I am using External table to read a csv file, which has some rows with '#' at the beginning that need to be skipped. How can I do that?
ORGANIZATION EXTERNAL
( TYPE ORACLE_LOADER
DEFAULT DIRECTORY GPC_DATA_CSV_DIR
ACCESS PARAMETERS
( RECORDS DELIMITED BY NEWLINE
NOBADFILE NODISCARDFILE NOLOGFILE
SKIP 1
FIELDS TERMINATED BY ','
MISSING FIELD VALUES ARE NULL
)
LOCATION (GPC_DATA_CSV_DIR:'simple.csv')
)
I ended up not skipping any row, but when I used the external table , I just filter out the ones the first field start with #.
Well, filtering out the values in your where clause is a valid method.
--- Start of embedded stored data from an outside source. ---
-- ==== Sys2Proof/Certificates/Slice0/Obligations.lean ====
section
/-! DEFINITION. The statements about the model: the encoding, the step, the slot operations of every unit with their frames, and the
events of the machine. Hypotheses speak of the state and the operands alone. -/

open Sys2Proof Sys2Proof.Machine

/-- 02 R39-R45, R56: decoding the words of a well-formed instruction gives it back, with every operand at every value its field admits, and
leaves the words that follow. -/
def Obligations.DecodeOfEncode : Prop :=
  ∀ (i : Instr) (ws rest : List Slot), WellFormed i = true → encode i = some ws → decode (ws ++ rest) = .ok (i, rest)

/-- 02 R39-R45, R56: words that decode are the words of the instruction they decode to, so no bit of a slot is without meaning. -/
def Obligations.EncodeOfDecode : Prop :=
  ∀ (ws rest : List Slot) (i : Instr), decode ws = .ok (i, rest) → ∃ us, encode i = some us ∧ ws = us ++ rest

/-- 02 R41, R42, R56: a reserved source code, a reserved destination code and an unused opcode do not decode, and are told apart. -/
def Obligations.ReservedCodesRefused : Prop :=
  ∀ (w : Slot) (rest : List Slot), 4 ≤ rest.length →
  let src := (w.extractLsb' 10 10).toNat; let dst := (w.extractLsb' 0 10).toNat;
  let defined := src < 0x05E ∨ (0x060 ≤ src ∧ src < 0x098) ∨ (0x0A0 ≤ src ∧ src < 0x0A2) ∨ 0x200 ≤ src;
  (((0x05E ≤ src ∧ src < 0x060) ∨ (0x098 ≤ src ∧ src < 0x0A0) ∨ (0x0A2 ≤ src ∧ src < 0x200)) → decode (w :: rest) = .error .source) ∧
  ((defined ∧ 0x04D ≤ dst ∧ dst < 0x050) → decode (w :: rest) = .error .destination) ∧
  ((defined ∧ ((0x124 ≤ dst ∧ dst < 0x140) ∨ (0x16B ≤ dst ∧ dst < 0x180) ∨ (0x18A ≤ dst ∧ dst < 0x1C0) ∨ (0x1D8 ≤ dst ∧ dst < 0x200) ∨
      (0x21B ≤ dst ∧ dst < 0x240) ∨ (0x257 ≤ dst ∧ dst < 0x280) ∨ (0x28A ≤ dst ∧ dst < 0x2C0) ∨ (0x2C7 ≤ dst ∧ dst < 0x300) ∨
      (0x30B ≤ dst ∧ dst < 0x340) ∨ (0x345 ≤ dst ∧ dst < 0x380) ∨ (0x38A ≤ dst ∧ dst < 0x3C0) ∨ 0x3CE ≤ dst)) →
    decode (w :: rest) = .error .operation)

/-- 02 R39-R45, R56 and the bundle worked to the byte there: words written out from the encoding tables decode to the instructions they
stand for, one of every unit. -/
def Obligations.SpecWordsDecode : Prop :=
  decode [0x800000] = .ok (.nop, []) ∧
  decode [0x000C50] = .ok (.move (Head.mk false 0 (.x 3)) (.inp 0), []) ∧
  decode [0x081501] = .ok (.saAdd (Head.mk false 0 (.short 5)), []) ∧
  decode [0x200203, 0x1C4408] = .ok (.vaFma (Head.mk false 2 (.x 0)) (Ext.mk 3 true 1 false 2 0 2 0), []) ∧
  decode [0x028009, 0x012345] = .ok (.move (Head.mk false 0 (.imm24 0x012345)) (.x 9), []) ∧
  decode [0x914564] = .ok (.sbMul (Head.mk true 1 (.special .li0)), []) ∧
  decode [0x000581] = .ok (.ctJmp (Head.mk false 0 (.x 1)), []) ∧
  decode [0x0249C6] = .ok (.lsLd64 (Head.mk false 0 (.queue 2)), []) ∧
  decode [0x001EC1] = .ok (.prMm (Head.mk false 0 (.x 7)), []) ∧
  decode [0x002302] = .ok (.rkGather (Head.mk false 0 (.x 8)), []) ∧
  decode [0x002740] = .ok (.fbSend (Head.mk false 0 (.x 9)), []) ∧
  decode [0x002B84] = .ok (.fgFtest (Head.mk false 0 (.x 10)), []) ∧
  decode [0x002FC1] = .ok (.syCsrw (Head.mk false 0 (.x 11)), []) ∧
  decode [0x0287C4, 0x000001, 0x800000] = .ok (.syEcall (Head.mk false 0 (.imm48 0x800000000001)), []) ∧
  decode [0x0110FD] = .ok (.queuePush (Head.mk false 0 (.p 4)) 5, []) ∧
  decode [0x00004C] = .ok (.streamReset (Head.mk false 0 (.x 0)), [])

/-- 02 R51: a step whose bundle in flight has words left runs the instruction that they decode to, with the latch moved past its words;
a step whose bundle has none left ends the bundle. A package that the board holds in reset runs no bundle (01 R28). A step stops only where such words are no instruction, which BUNDLE_ISSUE never loads. -/
def Obligations.StepRunsDecoded : Prop :=
  ∀ (s : State), (s.core s.cur).latch.live = true →
  (s.inReset = true → step s = nextEvent s) ∧
  (s.inReset = false → (∀ w ws i rest, (s.core s.cur).latch.words = w :: ws → decode (w :: ws) = .ok (i, rest) →
    step s = exec i (s.modCore s.cur (fun k => { k with latch := k.latch.taken rest }))) ∧
  ((s.core s.cur).latch.words = [] → step s = .next (finishBundle s s.cur)) ∧
  (∀ w ws e, (s.core s.cur).latch.words = w :: ws → decode (w :: ws) = .error e → step s = .fault .undecodable))

/-- Every meaning answers a next state: no instruction is refused, whatever the state. -/
def Obligations.ExecAnswers : Prop :=
  ∀ (i : Instr) (s : State), ∃ t, exec i s = .next t

/-- A step answers a next state unless a bundle is in flight whose remaining words are no instruction. -/
def Obligations.StepStopsOnlyOnUndecodable : Prop :=
  ∀ (s : State), ((s.core s.cur).latch.live = true → ∀ w ws, (s.core s.cur).latch.words = w :: ws →
    ∃ i rest, decode (w :: ws) = .ok (i, rest)) → Steps s

/-- 09 R172, R173: the results of mov, add, sub, the bitwise operations, min and max, the set-on-compare operations and addw
on both scalar units, on o0 at T+1. -/
def Obligations.ScalarArithmeticResults : Prop :=
  ∀ (s : State) (h : Head), let b := s.operand h;
  (Passes s h 0x100 none → exec (.saMov h) s = .next (s.willOut 0 0 1 b)) ∧
  (Passes s h 0x140 none → exec (.sbMov h) s = .next (s.willOut 1 0 1 b)) ∧
  (Passes s h 0x101 none → exec (.saAdd h) s = .next (s.willOut 0 0 1 (BitVec.ofNat 64 ((s.inPort 0 0).toNat + b.toNat)))) ∧
  (Passes s h 0x141 none → exec (.sbAdd h) s = .next (s.willOut 1 0 1 (BitVec.ofNat 64 ((s.inPort 1 0).toNat + b.toNat)))) ∧
  (Passes s h 0x102 none → exec (.saSub h) s = .next (s.willOut 0 0 1 (BitVec.ofInt 64 ((s.inPort 0 0).toInt - b.toInt)))) ∧
  (Passes s h 0x142 none → exec (.sbSub h) s = .next (s.willOut 1 0 1 (BitVec.ofInt 64 ((s.inPort 1 0).toInt - b.toInt)))) ∧
  (Passes s h 0x103 none → exec (.saAnd h) s = .next (s.willOut 0 0 1 ((s.inPort 0 0) &&& b))) ∧
  (Passes s h 0x143 none → exec (.sbAnd h) s = .next (s.willOut 1 0 1 ((s.inPort 1 0) &&& b))) ∧
  (Passes s h 0x104 none → exec (.saOr h) s = .next (s.willOut 0 0 1 ((s.inPort 0 0) ||| b))) ∧
  (Passes s h 0x144 none → exec (.sbOr h) s = .next (s.willOut 1 0 1 ((s.inPort 1 0) ||| b))) ∧
  (Passes s h 0x105 none → exec (.saXor h) s = .next (s.willOut 0 0 1 ((s.inPort 0 0) ^^^ b))) ∧
  (Passes s h 0x145 none → exec (.sbXor h) s = .next (s.willOut 1 0 1 ((s.inPort 1 0) ^^^ b))) ∧
  (Passes s h 0x106 none → exec (.saAndn h) s = .next (s.willOut 0 0 1 ((s.inPort 0 0) &&& ~~~b))) ∧
  (Passes s h 0x146 none → exec (.sbAndn h) s = .next (s.willOut 1 0 1 ((s.inPort 1 0) &&& ~~~b))) ∧
  (Passes s h 0x107 none → exec (.saOrn h) s = .next (s.willOut 0 0 1 ((s.inPort 0 0) ||| ~~~b))) ∧
  (Passes s h 0x147 none → exec (.sbOrn h) s = .next (s.willOut 1 0 1 ((s.inPort 1 0) ||| ~~~b))) ∧
  (Passes s h 0x10C none → exec (.saMin h) s = .next (s.willOut 0 0 1 (BitVec.ofInt 64 (min (s.inPort 0 0).toInt b.toInt)))) ∧
  (Passes s h 0x14C none → exec (.sbMin h) s = .next (s.willOut 1 0 1 (BitVec.ofInt 64 (min (s.inPort 1 0).toInt b.toInt)))) ∧
  (Passes s h 0x10D none → exec (.saMax h) s = .next (s.willOut 0 0 1 (BitVec.ofInt 64 (max (s.inPort 0 0).toInt b.toInt)))) ∧
  (Passes s h 0x14D none → exec (.sbMax h) s = .next (s.willOut 1 0 1 (BitVec.ofInt 64 (max (s.inPort 1 0).toInt b.toInt)))) ∧
  (Passes s h 0x10E none → exec (.saMinu h) s = .next (s.willOut 0 0 1 (BitVec.ofNat 64 (min (s.inPort 0 0).toNat b.toNat)))) ∧
  (Passes s h 0x14E none → exec (.sbMinu h) s = .next (s.willOut 1 0 1 (BitVec.ofNat 64 (min (s.inPort 1 0).toNat b.toNat)))) ∧
  (Passes s h 0x10F none → exec (.saMaxu h) s = .next (s.willOut 0 0 1 (BitVec.ofNat 64 (max (s.inPort 0 0).toNat b.toNat)))) ∧
  (Passes s h 0x14F none → exec (.sbMaxu h) s = .next (s.willOut 1 0 1 (BitVec.ofNat 64 (max (s.inPort 1 0).toNat b.toNat)))) ∧
  (Passes s h 0x110 none → exec (.saSeq h) s = .next (s.willOut 0 0 1 (if (s.inPort 0 0) = b then 1 else 0))) ∧
  (Passes s h 0x150 none → exec (.sbSeq h) s = .next (s.willOut 1 0 1 (if (s.inPort 1 0) = b then 1 else 0))) ∧
  (Passes s h 0x111 none → exec (.saSne h) s = .next (s.willOut 0 0 1 (if (s.inPort 0 0) = b then 0 else 1))) ∧
  (Passes s h 0x151 none → exec (.sbSne h) s = .next (s.willOut 1 0 1 (if (s.inPort 1 0) = b then 0 else 1))) ∧
  (Passes s h 0x112 none → exec (.saSlt h) s = .next (s.willOut 0 0 1 (if (s.inPort 0 0).toInt < b.toInt then 1 else 0))) ∧
  (Passes s h 0x152 none → exec (.sbSlt h) s = .next (s.willOut 1 0 1 (if (s.inPort 1 0).toInt < b.toInt then 1 else 0))) ∧
  (Passes s h 0x113 none → exec (.saSltu h) s = .next (s.willOut 0 0 1 (if (s.inPort 0 0).toNat < b.toNat then 1 else 0))) ∧
  (Passes s h 0x153 none → exec (.sbSltu h) s = .next (s.willOut 1 0 1 (if (s.inPort 1 0).toNat < b.toNat then 1 else 0))) ∧
  (Passes s h 0x114 none → exec (.saSle h) s = .next (s.willOut 0 0 1 (if (s.inPort 0 0).toInt ≤ b.toInt then 1 else 0))) ∧
  (Passes s h 0x154 none → exec (.sbSle h) s = .next (s.willOut 1 0 1 (if (s.inPort 1 0).toInt ≤ b.toInt then 1 else 0))) ∧
  (Passes s h 0x115 none → exec (.saSleu h) s = .next (s.willOut 0 0 1 (if (s.inPort 0 0).toNat ≤ b.toNat then 1 else 0))) ∧
  (Passes s h 0x155 none → exec (.sbSleu h) s = .next (s.willOut 1 0 1 (if (s.inPort 1 0).toNat ≤ b.toNat then 1 else 0))) ∧
  (Passes s h 0x123 none → exec (.saAddw h) s = .next (s.willOut 0 0 1 (BitVec.ofInt 64 (sextOf (((s.inPort 0 0).toNat + b.toNat) % 2 ^ 32) 32)))) ∧
  (Passes s h 0x163 none → exec (.sbAddw h) s = .next (s.willOut 1 0 1 (BitVec.ofInt 64 (sextOf (((s.inPort 1 0).toNat + b.toNat) % 2 ^ 32) 32))))

/-- 09 R174: shl, shr, sar and rol take the count at its full 64-bit value. -/
def Obligations.ScalarShiftResults : Prop :=
  ∀ (s : State) (h : Head), let b := s.operand h;
  (Passes s h 0x108 none → exec (.saShl h) s = .next (s.willOut 0 0 1 (if b.toNat < 64 then BitVec.ofNat 64 ((s.inPort 0 0).toNat * 2 ^ b.toNat) else 0))) ∧
  (Passes s h 0x148 none → exec (.sbShl h) s = .next (s.willOut 1 0 1 (if b.toNat < 64 then BitVec.ofNat 64 ((s.inPort 1 0).toNat * 2 ^ b.toNat) else 0))) ∧
  (Passes s h 0x109 none → exec (.saShr h) s = .next (s.willOut 0 0 1 (if b.toNat < 64 then BitVec.ofNat 64 ((s.inPort 0 0).toNat / 2 ^ b.toNat) else 0))) ∧
  (Passes s h 0x149 none → exec (.sbShr h) s = .next (s.willOut 1 0 1 (if b.toNat < 64 then BitVec.ofNat 64 ((s.inPort 1 0).toNat / 2 ^ b.toNat) else 0))) ∧
  (Passes s h 0x10A none → exec (.saSar h) s = .next (s.willOut 0 0 1 (if b.toNat < 64 then BitVec.ofInt 64 ((s.inPort 0 0).toInt / (2 ^ b.toNat : Nat)) else if (s.inPort 0 0).toInt < 0 then BitVec.allOnes 64 else 0))) ∧
  (Passes s h 0x14A none → exec (.sbSar h) s = .next (s.willOut 1 0 1 (if b.toNat < 64 then BitVec.ofInt 64 ((s.inPort 1 0).toInt / (2 ^ b.toNat : Nat)) else if (s.inPort 1 0).toInt < 0 then BitVec.allOnes 64 else 0))) ∧
  (Passes s h 0x10B none → exec (.saRol h) s = .next (s.willOut 0 0 1 (BitVec.ofNat 64 ((s.inPort 0 0).toNat * 2 ^ (b.toNat % 64) % 2 ^ 64 + (s.inPort 0 0).toNat / 2 ^ (64 - b.toNat % 64))))) ∧
  (Passes s h 0x14B none → exec (.sbRol h) s = .next (s.willOut 1 0 1 (BitVec.ofNat 64 ((s.inPort 1 0).toNat * 2 ^ (b.toNat % 64) % 2 ^ 64 + (s.inPort 1 0).toNat / 2 ^ (64 - b.toNat % 64)))))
If you're feeling lazy you can hide this in a view:
declare
handle utl_file.file_type;
begin
handle := utl_file.fopen ( 'TMP', 'test.txt', 'w' );
utl_file.put_line ( handle, 'load,this,line' );
utl_file.put_line ( handle, 'and,this,line' );
utl_file.put_line ( handle, '#not,this,line' );
utl_file.put_line ( handle, '#and,!this,line' );
utl_file.fclose ( handle );
end;
/
drop table t cascade constraints purge;
create table t (
c1 varchar2(10),
c2 varchar2(10),
c3 varchar2(10)
) organization external (
default directory tmp
location ( 'test.txt' )
);
select * from t;
C1 C2 C3
load this line
and this line
#not this line
#and !this line
create or replace view vw as
select * from t
where c1 not like '#%';
select * from vw;
C1 C2 C3
load this line
and this line
But if you're certain you never want to see these lines you can make the table bypass them. Use the load when clause to define which records to skip.
This has to use = or !=. Not like is out. You can't apply functions such as substr to the columns either.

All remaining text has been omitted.